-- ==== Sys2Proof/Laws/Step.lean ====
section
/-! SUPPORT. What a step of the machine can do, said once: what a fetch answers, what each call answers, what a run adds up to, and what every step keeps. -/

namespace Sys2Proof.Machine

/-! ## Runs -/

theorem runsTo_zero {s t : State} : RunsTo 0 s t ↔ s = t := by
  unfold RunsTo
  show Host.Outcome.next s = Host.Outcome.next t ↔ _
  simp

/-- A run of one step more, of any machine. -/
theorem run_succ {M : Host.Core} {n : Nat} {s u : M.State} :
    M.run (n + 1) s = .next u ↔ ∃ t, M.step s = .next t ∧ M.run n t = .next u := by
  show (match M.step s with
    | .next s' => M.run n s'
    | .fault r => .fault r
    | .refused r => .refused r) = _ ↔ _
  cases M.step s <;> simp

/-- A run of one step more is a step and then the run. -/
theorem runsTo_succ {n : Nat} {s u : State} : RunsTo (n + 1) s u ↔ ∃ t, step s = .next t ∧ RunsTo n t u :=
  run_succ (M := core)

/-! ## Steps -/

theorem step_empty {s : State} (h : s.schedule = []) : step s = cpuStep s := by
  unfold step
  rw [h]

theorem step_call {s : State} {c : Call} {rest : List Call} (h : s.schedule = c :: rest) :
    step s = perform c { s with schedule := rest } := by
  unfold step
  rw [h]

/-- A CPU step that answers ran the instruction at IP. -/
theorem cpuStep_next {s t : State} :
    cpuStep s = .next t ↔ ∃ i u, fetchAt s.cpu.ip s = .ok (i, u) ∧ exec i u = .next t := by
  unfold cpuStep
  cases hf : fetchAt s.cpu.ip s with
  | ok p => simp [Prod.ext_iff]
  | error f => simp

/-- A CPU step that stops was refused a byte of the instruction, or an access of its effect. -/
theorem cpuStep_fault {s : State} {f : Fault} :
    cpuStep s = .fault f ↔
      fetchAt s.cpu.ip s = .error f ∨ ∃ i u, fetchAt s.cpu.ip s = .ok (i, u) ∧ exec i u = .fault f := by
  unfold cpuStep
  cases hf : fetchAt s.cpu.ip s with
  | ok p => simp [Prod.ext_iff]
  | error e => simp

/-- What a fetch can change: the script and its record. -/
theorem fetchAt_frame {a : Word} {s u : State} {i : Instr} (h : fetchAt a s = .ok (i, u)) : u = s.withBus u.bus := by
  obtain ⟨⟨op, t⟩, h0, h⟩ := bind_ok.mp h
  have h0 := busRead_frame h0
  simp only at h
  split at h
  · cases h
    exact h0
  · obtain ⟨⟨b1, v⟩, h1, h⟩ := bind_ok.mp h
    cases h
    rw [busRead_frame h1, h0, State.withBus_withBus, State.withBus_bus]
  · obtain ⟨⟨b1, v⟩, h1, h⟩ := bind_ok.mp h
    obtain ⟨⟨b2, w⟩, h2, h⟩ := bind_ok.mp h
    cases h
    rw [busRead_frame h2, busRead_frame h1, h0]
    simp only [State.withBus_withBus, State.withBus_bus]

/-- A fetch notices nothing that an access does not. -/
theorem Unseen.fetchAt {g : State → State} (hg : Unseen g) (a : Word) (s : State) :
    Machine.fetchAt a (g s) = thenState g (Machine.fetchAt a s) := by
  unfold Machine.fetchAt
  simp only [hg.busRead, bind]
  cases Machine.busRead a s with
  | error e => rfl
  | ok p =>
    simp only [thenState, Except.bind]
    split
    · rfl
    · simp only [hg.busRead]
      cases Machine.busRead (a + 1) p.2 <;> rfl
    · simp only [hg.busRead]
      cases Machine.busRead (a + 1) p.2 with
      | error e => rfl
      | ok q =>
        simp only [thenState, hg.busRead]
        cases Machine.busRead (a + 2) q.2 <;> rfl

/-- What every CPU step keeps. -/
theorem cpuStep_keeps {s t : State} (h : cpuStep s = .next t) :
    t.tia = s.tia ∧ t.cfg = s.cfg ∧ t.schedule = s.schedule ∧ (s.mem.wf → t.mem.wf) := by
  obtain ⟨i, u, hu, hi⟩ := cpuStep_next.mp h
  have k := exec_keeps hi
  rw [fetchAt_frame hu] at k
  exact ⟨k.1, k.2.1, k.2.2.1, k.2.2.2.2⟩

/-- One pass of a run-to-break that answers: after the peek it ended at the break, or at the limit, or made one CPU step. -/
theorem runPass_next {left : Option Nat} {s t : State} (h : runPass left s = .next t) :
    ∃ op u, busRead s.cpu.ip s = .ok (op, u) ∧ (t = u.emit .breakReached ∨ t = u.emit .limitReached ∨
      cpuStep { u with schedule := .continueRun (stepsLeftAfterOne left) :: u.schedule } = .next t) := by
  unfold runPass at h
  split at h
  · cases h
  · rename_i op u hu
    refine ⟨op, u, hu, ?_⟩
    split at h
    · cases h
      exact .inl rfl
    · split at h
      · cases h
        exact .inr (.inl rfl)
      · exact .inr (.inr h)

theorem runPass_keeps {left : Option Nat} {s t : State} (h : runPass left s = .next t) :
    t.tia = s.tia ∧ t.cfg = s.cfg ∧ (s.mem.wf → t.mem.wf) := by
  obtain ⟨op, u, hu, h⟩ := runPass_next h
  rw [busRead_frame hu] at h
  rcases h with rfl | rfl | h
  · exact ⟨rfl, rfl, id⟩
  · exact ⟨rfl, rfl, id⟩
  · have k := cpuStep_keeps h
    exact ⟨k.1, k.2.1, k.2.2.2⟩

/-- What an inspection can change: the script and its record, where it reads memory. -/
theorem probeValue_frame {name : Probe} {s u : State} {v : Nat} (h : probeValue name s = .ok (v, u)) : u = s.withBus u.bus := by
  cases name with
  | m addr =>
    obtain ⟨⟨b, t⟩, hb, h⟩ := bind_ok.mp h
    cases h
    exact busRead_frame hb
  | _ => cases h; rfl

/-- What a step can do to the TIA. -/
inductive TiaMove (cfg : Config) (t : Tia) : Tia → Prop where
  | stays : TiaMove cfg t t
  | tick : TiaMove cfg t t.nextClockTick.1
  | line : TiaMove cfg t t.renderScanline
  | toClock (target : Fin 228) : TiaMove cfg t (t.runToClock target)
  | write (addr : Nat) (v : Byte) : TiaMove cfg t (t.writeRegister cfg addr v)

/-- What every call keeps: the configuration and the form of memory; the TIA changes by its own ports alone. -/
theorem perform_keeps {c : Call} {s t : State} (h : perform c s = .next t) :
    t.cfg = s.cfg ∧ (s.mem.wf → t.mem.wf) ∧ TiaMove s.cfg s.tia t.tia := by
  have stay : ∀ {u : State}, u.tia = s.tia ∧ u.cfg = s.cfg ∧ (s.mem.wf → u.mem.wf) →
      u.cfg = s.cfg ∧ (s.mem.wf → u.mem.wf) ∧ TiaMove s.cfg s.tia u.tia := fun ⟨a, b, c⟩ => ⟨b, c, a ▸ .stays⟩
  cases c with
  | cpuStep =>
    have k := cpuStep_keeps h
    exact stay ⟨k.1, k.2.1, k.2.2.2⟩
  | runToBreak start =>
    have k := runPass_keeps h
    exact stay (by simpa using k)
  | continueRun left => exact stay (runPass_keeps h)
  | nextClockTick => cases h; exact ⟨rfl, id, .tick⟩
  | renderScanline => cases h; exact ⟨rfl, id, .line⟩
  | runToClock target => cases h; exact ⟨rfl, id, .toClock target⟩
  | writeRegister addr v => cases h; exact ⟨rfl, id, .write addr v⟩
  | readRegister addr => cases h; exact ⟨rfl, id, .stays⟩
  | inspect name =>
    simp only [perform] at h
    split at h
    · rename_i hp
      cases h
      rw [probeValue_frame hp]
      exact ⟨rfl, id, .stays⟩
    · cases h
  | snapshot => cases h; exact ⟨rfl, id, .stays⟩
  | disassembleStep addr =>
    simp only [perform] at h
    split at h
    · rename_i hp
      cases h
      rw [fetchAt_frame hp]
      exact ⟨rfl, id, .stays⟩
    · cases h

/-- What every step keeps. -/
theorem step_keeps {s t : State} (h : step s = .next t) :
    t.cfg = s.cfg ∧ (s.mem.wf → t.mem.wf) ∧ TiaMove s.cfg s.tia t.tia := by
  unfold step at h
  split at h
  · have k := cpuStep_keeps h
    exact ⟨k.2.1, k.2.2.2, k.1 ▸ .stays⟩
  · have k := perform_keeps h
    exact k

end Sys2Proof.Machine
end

= = =

What to produce ▸ Looking at the data above, write out exactly the lines that start at the one containing "stays : TiaMove cfg t t" and end at the one containing "snapshot => cases h; exact ⟨rfl, id, .stays⟩"; include both and nothing beyond.

Written solution ▸
  | stays : TiaMove cfg t t
  | tick : TiaMove cfg t t.nextClockTick.1
  | line : TiaMove cfg t t.renderScanline
  | toClock (target : Fin 228) : TiaMove cfg t (t.runToClock target)
  | write (addr : Nat) (v : Byte) : TiaMove cfg t (t.writeRegister cfg addr v)

/-- What every call keeps: the configuration and the form of memory; the TIA changes by its own ports alone. -/
theorem perform_keeps {c : Call} {s t : State} (h : perform c s = .next t) :
    t.cfg = s.cfg ∧ (s.mem.wf → t.mem.wf) ∧ TiaMove s.cfg s.tia t.tia := by
  have stay : ∀ {u : State}, u.tia = s.tia ∧ u.cfg = s.cfg ∧ (s.mem.wf → u.mem.wf) →
      u.cfg = s.cfg ∧ (s.mem.wf → u.mem.wf) ∧ TiaMove s.cfg s.tia u.tia := fun ⟨a, b, c⟩ => ⟨b, c, a ▸ .stays⟩
  cases c with
  | cpuStep =>
    have k := cpuStep_keeps h
    exact stay ⟨k.1, k.2.1, k.2.2.2⟩
  | runToBreak start =>
    have k := runPass_keeps h
    exact stay (by simpa using k)
  | continueRun left => exact stay (runPass_keeps h)
  | nextClockTick => cases h; exact ⟨rfl, id, .tick⟩
  | renderScanline => cases h; exact ⟨rfl, id, .line⟩
  | runToClock target => cases h; exact ⟨rfl, id, .toClock target⟩
  | writeRegister addr v => cases h; exact ⟨rfl, id, .write addr v⟩
  | readRegister addr => cases h; exact ⟨rfl, id, .stays⟩
  | inspect name =>
    simp only [perform] at h
    split at h
    · rename_i hp
      cases h
      rw [probeValue_frame hp]
      exact ⟨rfl, id, .stays⟩
    · cases h
  | snapshot => cases h; exact ⟨rfl, id, .stays⟩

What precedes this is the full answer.